1674019405 Bank of Japan defies market pressures and maintains yield curve

Bank of Japan defies market pressures and maintains yield curve control

The Bank of Japan defied market pressures and left its yield curve controls unchanged, sending the yen sharply lower and equities higher as it maintained a key pillar of its ultra-loose monetary policy.

Traders in Tokyo said the decision, which came after a two-day meeting, the penultimate, under Haruhiko Kuroda, the BoJ’s longest-serving governor, would likely put even greater pressure on his successor to end Japan’s two-decade experiment in massive monetary policy to end relaxation.

The BoJ’s decision follows weeks of turmoil in the Japanese government bond market, during which yields rose sharply. The central bank used the equivalent of about 6 percent of Japan’s gross domestic product to buy bonds last month to try to keep yields within its target range.

Although FX markets have avoided the same turmoil that has gripped JGBs trading, the yen plunged nearly 2 percent against the dollar in the minutes following the BoJ’s announcement.

Benjamin Shatil, a currency strategist at JPMorgan in Tokyo, said it was difficult to interpret Wednesday’s move in the yen as a flex as markets anticipate the BoJ will eventually have to cave in to pressure.

“In a way, the decision not to make any changes today – either in policy or in forwarding guidance – prepares the BoJ for a protracted battle with the market,” Shatil said.

The Japanese stock market index Topix rose 1.2 percent in afternoon trade.

The BoJ’s unexpected decision in December to allow a higher target yield cap on 10-year Japanese government bonds raised the possibility of an historic turning point for the last of the world’s top central banks still clinging to ultra-loose monetary policy.
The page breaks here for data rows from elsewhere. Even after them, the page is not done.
-- ==== Sys2Proof/Machine/View.lean ====
section
/-! DEFINITION. What a read of a BAR 0 word returns and does (02_control_model.md R45 to R50): registers that follow the
machine, data ports, reads that capture, pop, clear or acquire, and the debug memory window. -/

namespace Sys2Proof.Machine

/-! ### Pins (16_interfaces_pins.md R621 to R625, R628) -/

/-- Level of EVT_n: a pulse of an output function, else what the board drives, which the model leaves free (DESIGN CHOICE, safe: notes/assumptions/9.md; DESIGN CHOICE, safe: notes/assumptions/20.md). -/
def evtLevel (d : Dev) (n : Nat) : Bool :=
  let c := d.rd (PINS_EVT_CFG n)
  if 4 ≤ fld c 3 0 then (kvGet? d.cad.pulses n).isSome != bitOf c 4
  else (Config.freeValue d.freeCtr).testBit n

/-- HEALTHY is driven high (13_faults_recovery.md R513): health NOMINAL or SPARING, and compute not held in reset (DEDUCED, unsafe: notes/assumptions/21.md). -/
def healthyPin (d : Dev) : Bool :=
  d.up && decide (d.rdF FLOOR_STATE 2 0 ≤ 1) && !inReset d && !d.boot.restarting

/-- PINS.PIN_LEVEL (R628) (DESIGN CHOICE, safe: notes/assumptions/20.md). -/
def pinLevel (d : Dev) : Word :=
  let w := (List.range 8).foldl (fun n i => n + b2n (evtLevel d i) * 2 ^ i) 0
  w32 (w + b2n d.boot.rstN * 2 ^ 8 + b2n (!d.iface.perstLow) * 2 ^ 9 + b2n (healthyPin d) * 2 ^ 10 +
    b2n (d.rd PINS_FAULT_SRC == 0 && d.rd PINS_FAULT_COND == 0) * 2 ^ 11 + b2n (d.rd PINS_ALERT_SRC == 0) * 2 ^ 12 +
    b2n (!d.iface.trstLow) * 2 ^ 13)

/-! ### Registers that follow the machine -/

/-- THERM.HBM_MAX (12_power_thermal.md R478): the hottest stack (DEDUCED, unsafe: notes/assumptions/21.md). -/
def hbmMax (d : Dev) : Word :=
  let best := (List.range 8).foldl (fun (b : Nat × Int) m =>
    let t := toSigned 16 (d.rdF (MEMP_TEMP m) 15 0)
    if b.2 < t then (m, t) else b) ((0 : Nat), toSigned 16 (d.rdF (MEMP_TEMP 0) 15 0))
  w32 (ofSigned 16 best.2 + best.1 * 2 ^ 16)

/-- STRM.READY_COUNT (08_streams_context.md R359): streams READY, and those whose replay is pending (DEDUCED, unsafe: notes/assumptions/21.md). -/
def readyCount (d : Dev) : Nat :=
  ((openStreams d).filter fun n => d.strmSt n == sReady || replayPend d n ||
    (d.strmSt n == sRunning && !inFlight d n)).length

/-- Free entries of the schedule table (10_cadence_time.md R411) (DEDUCED, unsafe: notes/assumptions/21.md). -/
def schedFree (d : Dev) : Nat := (below 64 fun e => !bitOf (d.rd (CAD_SCHED (4 * e + 1))) 31).length

/-- The page is without power: its registers read 0 and no write reaches it (R96, R142, R265; R54). -/
def Page.dark (d : Dev) (p : Page) : Bool :=
  match p with
  | .field _ | .seq _ | .trace _ | .tile _ => !d.powered p
  | _ => false

/-- The word reads 0 because the unit's domain is off: of a TILE page only the block registers (R142) and ERR_CODE, which
holds no rejection then (R54) (DEDUCED, unsafe: notes/assumptions/14.md). -/
def Page.darkAt (d : Dev) (p : Page) (o : Nat) : Bool :=
  p.dark d && (match p with
    | .tile _ => o == 0x10 || decide (0x100 ≤ o)
    | _ => true)

/-- STRM.INFLIGHT.BEATS is four bits wide; what it reads with more than 15 beats in flight is not stated: a free value
(DESIGN CHOICE, safe: notes/assumptions/113.md). -/
def inflightWord (d : Dev) : Word :=
  w32 (if d.strm.beats.length < 16 then d.strm.beats.length else Config.freeValue d.freeCtr % 16)

/-- A count whose events the model does not have reads a free value: the cycles that bank conflicts cost (04_matrix_unit.md
R154), the codewords that a spur port's line code corrects or loses (16_interfaces_pins.md R613, R631) (DESIGN CHOICE, safe: notes/assumptions/22.md). -/
def uncounted (d : Dev) : Word := w32 (Config.freeValue d.freeCtr)

/-- A page word as a debug peek returns it, data ports and the debug memory window left out (R48). -/
def viewPage (d : Dev) (p : Page) (o : Nat) : Word :=
  if p.darkAt d o then 0
  else if o = 0xC then d.status p
  else if o = 0x18 then w32 (digestOf d p)
  else if o = 0x1C then w32 (digestOf d p / 2 ^ 32)
  else if o < 0x100 then d.rd (p.base + o)
  else
    match findRow p.rows o with
    | none => 0
    | some (r, i) =>
      let a := p.base + o
      match r.acc with
      | .wo => 0
      | .st => (match p with
        | .memp m => if o = 0x100 ∧ m ≠ 0 then d.rd (MEMP_MAP 0) else d.stagedRd a
        | _ => d.stagedRd a)
      | _ => (match p with
        | .lock => if 0x500 ≤ o ∧ o < 0x520 then brokenMap d i else d.rd a
        | .flt => if o = 0x120 then w32 (b2n (bitOf (d.rd FLT_MIRROR_CTRL) 0 && mirrorUp d))
            else if o = 0x12C then w32 (kvGetD d.flt.classCount 0 (d.rdF FLT_CLASS_SEL 4 0)) else d.rd a
        | .time => if o = 0x100 then w32 (d.taiNs % 1000000000) else d.rd a
        | .cad => if o = 0x114 then w32 d.phase else if o = 0x158 then w32 (schedFree d)
            else if o = 0x15C then d.cad.fireLog.headD 0 else d.rd a
        | .herd => if o = 0x118 then setFld (d.rd a) 31 28 ((planes d).foldl (fun m n => m + 2 ^ n) 0) else d.rd a
        | .therm => if o = 0x104 then hbmMax d else if o = 0x118 then sensData d else d.rd a
        | .strm => if o = 0x10C then inflightWord d else if o = 0x110 then w32 (readyCount d) else d.rd a
        | .pins => if o = 0x120 then pinLevel d else d.rd a
        | .spur => if 0x110 ≤ o ∧ o < 0x130 then uncounted d else d.rd a
        | .seq q => if o = 0x108 then setFld (d.rd a) 11 9 (d.seq q).inflight.length
            else if o = 0x128 then w32 (d.seq q).queue.length else d.rd a
        | .memp m => if o = 0x138 then throttleNow m d else d.rd a
        | .tile s => if o = 0x120 then engStatus (d.tile s) else if o = 0x12C then uncounted d else if 0x180 ≤ o ∧ o < 0x1C0 then tokOccWord d s i else d.rd a
        | _ => d.rd a)

/-- The view of a word of a page, a descriptor or the record ring (DEDUCED, unsafe: notes/assumptions/18.md). -/
def viewWord (d : Dev) (a : Nat) : Word :=
  match pageOf a with
  | some (p, o) => viewPage d p o
  | none => d.rd a

/-! ### The debug memory window (R83) -/

/-- Checks of an access to MEM_DATA: the session (R56), the site, the halt, the address (DEDUCED, unsafe: notes/assumptions/18.md). -/
def dbgMemChecks (agent : Nat) (d : Dev) (write : Bool) : List Check :=
  let s := d.rdF DBG_MEM_SITE 13 0
  let a := (d.rd DBG_MEM_ADDR).toNat
  let acc := bitOf (d.rd DBG_MEM_CTRL) 0
  let halted := match d.tileFollows s with
    | some q => dbgIs d DBG_HALTED_LO q
    | none => false
  [(.privilege, !d.unlocked && (write || !(isPewter agent || isSeqAgent agent))), (.fenced, decide (s < 13824) && d.isFenced (.tile s)),
   (.state, (write || acc) && !halted),
   (.range, if acc then decide (2048 ≤ a) else decide (spadWords ≤ a)), (.unmapped, decide (13824 ≤ s))]

/-- The word at MEM_SITE and MEM_ADDR; an uncorrectable scratchpad word reads as a free value (DEDUCED, unsafe: notes/assumptions/18.md; DESIGN CHOICE, safe: notes/assumptions/19.md). -/
def dbgMemWord (d : Dev) : Word × Dev :=
  let s := d.rdF DBG_MEM_SITE 13 0
  let a := (d.rd DBG_MEM_ADDR).toNat
  let t := d.tile s
  if bitOf (d.rd DBG_MEM_CTRL) 0 then (kvGetD t.mx.acc 0 a, d)
  else if t.bad.contains a then (w32 d.free.1, d.free.2)
  else (t.rd a, d)

/-- An access to MEM_DATA by an agent: a word written, or a read, which answers 0 when it is rejected. MEM_ADDR advances
by 1 after the access (DESIGN CHOICE, safe: notes/assumptions/19.md). -/
def dbgMemAccess (agent : Nat) (data : Option Word) (d : Dev) : Dev :=
  let s := d.rdF DBG_MEM_SITE 13 0
  let next := fun (d : Dev) => d.wr DBG_MEM_ADDR (d.rd DBG_MEM_ADDR + 1)
  match data with
  | none =>
    match firstFail (dbgMemChecks agent d false) with
    | some c => (d.reject .dbg 0x114 agent c).answerW 0
    | none => let (w, d) := dbgMemWord d; next (d.answerW w)
  | some w =>
    d.checked .dbg 0x114 agent
      ((.privilege, !d.mayWrite agent .dbg) :: (.state, !d.up) :: dbgMemChecks agent d true)
      fun d =>
        let a := (d.rd DBG_MEM_ADDR).toNat
        next (d.modTile s fun t =>
          if bitOf (d.rd DBG_MEM_CTRL) 0 then { t with mx := { t.mx with acc := kvSetD t.mx.acc 0 a w } } else t.wr a w)

/-! ### Reads -/

/-- The word of the last answer. -/
def Dev.answered (d : Dev) : Word := w32 (leNat d.resp.bytes)

/-- FIRE_LOG loses its head (10_cadence_time.md R419). -/
def fireLogPop (d : Dev) : Dev :=
  { d with cad := { d.cad with fireLog := d.cad.fireLog.drop 1 } }.answerW (d.cad.fireLog.headD 0)

/-- A read of one word of a page that the machine answers with more than its value: data ports act at every read, a peek
too (R48, R97); captures, acquisitions and pops only at a normal read (DEDUCED, unsafe: notes/assumptions/18.md; DESIGN CHOICE, safe: notes/assumptions/22.md). -/
def readSpecial (agent : Nat) (peek : Bool) (p : Page) (o : Nat) (d : Dev) : Option Dev :=
  match p with
  | .lock => if !peek && decide (0x100 ≤ o ∧ o < 0x500) then some (lockAcquire agent ((o - 0x100) / 4) d) else none
  | .time => if !peek && o == 0x100 then some (timeCapture d) else none
  | .cad => if !peek && o == 0x15C then some (fireLogPop d) else none
  | .therm => if o == 0x118 && decide (191 < d.rdF THERM_SENS_ADDR 7 0) then some ((d.reject .therm 0x118 agent .range).answerW 0) else none
  | .strm => if o == 0x12C then some (progAccess agent none d)
      else if o == 0x10C then some (d.free.2.answerW (inflightWord d)) else none
  | .dbg => if o == 0x114 then some (dbgMemAccess agent none d) else none
  | .pins => if o == 0x120 then some (d.free.2.answerW (pinLevel d)) else none
  | .memp m => if !peek && o == 0x138 then some ((throttleCount m d).wr (p.base + o) 0 |>.answerW (throttleNow m d)) else none
  | .seq q => if o == 0x190 then some (imemAccess q agent none d) else none
  | .trace f => if o == 0x110 then some (traceRead f d) else none
  | .field f => if o == 0x934 then some (if p.dark d then d.answerW 0 else rtAccess f agent none d) else none
  | .tile _ => if o == 0x12C && !p.dark d then some (d.free.2.answerW (uncounted d)) else none
  | .spur => if 0x110 ≤ o ∧ o < 0x130 then some (d.free.2.answerW (uncounted d)) else none
  | _ => none

/-- The read of an RC register clears it (R48). -/
def clearsOnRead (p : Page) (o : Nat) : Bool :=
  o == 0x14 || (match findRow p.rows o with
    | some (r, _) => r.acc == .rc
    | none => false)

/-- A read of one word by an agent (R46, R48). -/
def readWord (agent : Nat) (peek : Bool) (a : Nat) (d : Dev) : Word × Dev :=
  match pageOf a with
  | none => (d.rd a, d)
  | some (p, o) =>
    match readSpecial agent peek p o d with
    | some d' => (d'.answered, d')
    | none =>
      let w := viewPage d p o
      if !peek && clearsOnRead p o && !p.dark d then (w, d.wr a 0) else (w, d)

end Sys2Proof.Machine
end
But instead of scrapping its yield curve control (YCC) policy, the central bank made no further changes on Wednesday and said it would continue to allow 10-year bond yields to fluctuate 0.5 percentage points above or below its zero target yield. She kept overnight rates at minus 0.1 percent.

Kuroda, who will step down in April after a record-breaking 10 years as BoJ governor, said last month that changes to YCC limits are meant to improve the functioning of bond markets and are not an “exit strategy”.

Since its last monetary policy meeting on Dec. 20, the BoJ has spent around 34 trillion yen ($265 billion) on asset purchases, with 10-year bond yields continuing to climb above 0.5 percent. This prompted markets to put pressure on the central bank to abandon the yield target altogether.

“The Kuroda bazooka is over, and now it’s really up to the new governor to change things up and start over,” said Mari Iwashita, chief market economist at Daiwa Securities. Before the policy meeting, Iwashita said the YCC framework was in “an incurable state.”

“This pace of bond purchases is unsustainable,” Iwashita said ahead of the policy meeting. “With yields rising, we clearly see the limits of the YCC. It is now in an incurable state.”

Fumio Kishida, Japan’s prime minister, will appoint Kuroda’s successor within weeks.

The central bank on Wednesday also raised its inflation outlook for the fiscal year ended March, forecasting Japan’s core inflation, which excludes volatile fresh food prices, at 3 percent instead of the 2.9 percent previously forecast. For the 2024 financial year, too, she is now anticipating inflation of 1.8 percent instead of 1.6 percent.

Japan’s consumer price index rose 3.7 percent in November, the fastest pace in nearly 41 years, beating the BoJ’s 2 percent target for the eighth straight month.

Bank of Japan defies market pressures and maintains yield curve

Although inflation in Japan is still low compared to the US and Europe, price hikes have picked up steam, leading investors to question Kuroda’s claim that the central bank has no plans to raise interest rates.

Takeo Kamai, head of execution at CLSA in Tokyo, said futures trading after the BoJ’s announcement suggested stock markets would react positively to the news that Japanese companies had stayed away from monetary tightening for the time being.

Kamai said some investors may choose to take profits on bank stocks, which have risen sharply in recent weeks on expectations that Japan is heading towards monetary policy normalization.